What needs to be done —
In the entries below, find the line with "(.gridCompletion _) => true" and the line with "a => .next (s.hostAct a)". Print those two and everything between them exactly, and nothing else.

Recorded information —
-- ==== Sys2Proof/Machine/Turn.lean ====
section
/-! DEFINITION. Taking a turn: an event, a pipe's next issue, a parked group's test; and the stop at an address that does not
exist. -/

namespace Sys2Proof.Machine

/-- An access reached a physical address that does not exist: the machine stops. -/
def checkHole (r : Result) : Result :=
  match r with
  | .next t =>
    match t.hole with
    | some pa => .fault (.noMemory pa)
    | none => .next t
  | x => x

/-- A restored group that has repeated its run is parked again at its parked instruction, which is traced (R22, R409); one that the yard
held had not issued it. -/
def State.rejoin (s : State) : State :=
  match s.me.resume with
  | some x =>
    if s.me.pc ≠ x.1 then s
    else if x.2.1 = .yard then s.onMe fun g => { g with resume := none }
    else (s.trace s.myCtx (stationOf s.me.core) s.me.gslot).onMe fun g => { g with park := some x.2.1, parkedAt := x.2.2, resume := none }
  | none => s

/-- The group issues an instruction: its pipe has chosen it. -/
def State.issuing (s : State) (i : Instr) : State := s.onMe fun g => { g with insn := some i, apart := false }

/-- The group on the issuing pipe issues its next instruction (R17, R48, R211). -/
def issue (s : State) : Result :=
  match s.fetchInstr 3 [] with
  | .stop t => .next t
  | .trap m off => exec (.illegalOpcode m off) s
  | .run i => if s.heldByYard i then .next (s.parkMe .yard 0) else exec i (s.rejoin.issuing i)

/-- A parked group on the issuing pipe looks at what it waits for: one that the yard held may issue again; another completes the
instruction that it has issued, if it can, without fetching it again (R31, R32, R37, R48). -/
def retest (s : State) : Result :=
  match s.me.park with
  | none => .next s
  | some .yard =>
    .next (if s.yardHolds s.me then s
      else s.onMe fun g => let h := g.unheld s.now
        if 1024 ≤ g.gslot then h.restart else h)
  | some _ => match s.me.insn with | some i => exec i s | none => .next s

/-- A group is parked. -/
def State.isParked (s : State) (uid : Nat) : Bool := s.resident.any fun g => g.uid == uid && g.park.isSome

/-- A parked group that would not park again if it tested now. -/
def State.wouldWake (s : State) (uid : Nat) : Bool :=
  s.mayTest uid &&
    match retest (s.retryOf uid) with
    | .next t => !t.isParked uid
    | _ => true

/-- After its test, an evicted group is an image again, ready from a clk on. -/
def State.tested (s u : State) (uid ready : Nat) : State :=
  let t := if u.me.uid = uid then u.onMe fun g => { g with readyAt := max g.readyAt ready } else u
  if (s.images.any fun g => g.uid == uid) && t.me.uid == uid then { t with me := Group.empty, images := t.images ++ [t.me] } else t

/-- A parked group tests what it waits for: an evicted one where its image is (R81, R392), and a station in P2 wakes for one whose
wake event has come (R414). -/
def testGroup (s : State) (uid : Nat) : Result :=
  let w := if s.wouldWake uid then s.wakeStation (stationOf (s.retryOf uid).me.core) else (s, 0)
  match retest (w.1.retryOf uid) with
  | .next u => .next (s.tested u uid (if w.2 = 0 then 0 else s.now + w.2))
  | x => x

/-- The group that an all-parked detector's finding overlooks: one of the station that can go on (R392, assumption 1). -/
def State.overlooked (s : State) (i : Instr) : Option Group :=
  match i with
  | .allParkedDetect stn => (s.onStation stn).find? fun g => s.wouldWake g.uid
  | _ => none

/-- A pipe issues the next instruction of the group that goes first; a station in P2, where a wake event has made a group ready, wakes
for it (R414). -/
def pipeTurn (s : State) (c p : Nat) : Result :=
  match s.firstOf (s.canIssue.filter fun g => g.core == c && g.pipe == p) with
  | none => .next s
  | some g =>
    if nth s.power.cur (stationOf c) 0 = 0 then issue { s.select g.uid with now := s.startOf g }
    else
      let w := s.wakeStation (stationOf c)
      .next (w.1.onGroup g.uid fun x => { x with readyAt := max x.readyAt (s.now + w.2) })

/-- A turn in which the device works on its memory (R414): an issue fetches its instruction, and the events of operations, blocks, grids,
lines, trap queues and synchronisations read or write. -/
def Turn.usesMemory (t : Turn) : Bool :=
  match t with
  | .pipe _ _ => true
  | .retry uid => decide (uid ≠ 0)
  | .array _ => true
  | .host _ => false
  | .event (.icacheLineFill _ _ _) => true
  | .event (.operationStart _) => true
  | .event (.operationCompletion _) => true
  | .event (.operationFault _) => true
  | .event (.operationAbort _ _) => true
  | .event (.mmaStart _) => true
  | .event (.mmaWriteback _) => true
  | .event (.cornerTurnTimeout _ _) => true
  | .event (.blockPlacement _ _) => true
  | .event (.blockRetirement _) => true
  | .event (.taskGroupPlacement _) => true
  | .event (.rebuiltGroupAdmission _) => true
  | .event (.gridCompletion _) => true
  | .event .ptsyncCompletion => true
  | .event (.trapQueueRetry _ _) => true
  | .event (.priResponse _ _) => true
  | .event _ => false

/-- Takes a turn. -/
def takeTurn (s : State) (t : Turn) : Result :=
  match t with
  | .event i =>
    match s.overlooked i with
    | some g => testGroup s g.uid
    | none => exec i s
  | .pipe c p => pipeTurn s c p
  | .retry uid => if s.mayTest uid then testGroup s uid else .next s
  | .array core => .next (s.arrayStep core)
  | .host a => .next (s.hostAct a)

/-- Another event reaches memory where it writes there, saves images or ends grids: a teardown, an expired slice or wait, a save that goes
on, a fatal record (R374, R394, R396). -/
def State.reaches (s : State) (t : Turn) : Bool :=
  match t with
  | .event i =>
    match exec i s with
    | .next u => u.hbm != s.hbm || u.grids != s.grids || decide (u.images.length ≠ s.images.length)
    | _ => false
  | _ => false

/-- Memory wakes the dies in P4 (R414). -/
def State.forTurn (s : State) (t : Turn) : State :=
  if s.power.dieOff.contains true && (t.usesMemory || s.reaches t) then s.wakeDies else s

end Sys2Proof.Machine
end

Solution for this task —
  | .event (.gridCompletion _) => true
  | .event .ptsyncCompletion => true
  | .event (.trapQueueRetry _ _) => true
  | .event (.priResponse _ _) => true
  | .event _ => false

/-- Takes a turn. -/
def takeTurn (s : State) (t : Turn) : Result :=
  match t with
  | .event i =>
    match s.overlooked i with
    | some g => testGroup s g.uid
    | none => exec i s
  | .pipe c p => pipeTurn s c p
  | .retry uid => if s.mayTest uid then testGroup s uid else .next s
  | .array core => .next (s.arrayStep core)
  | .host a => .next (s.hostAct a)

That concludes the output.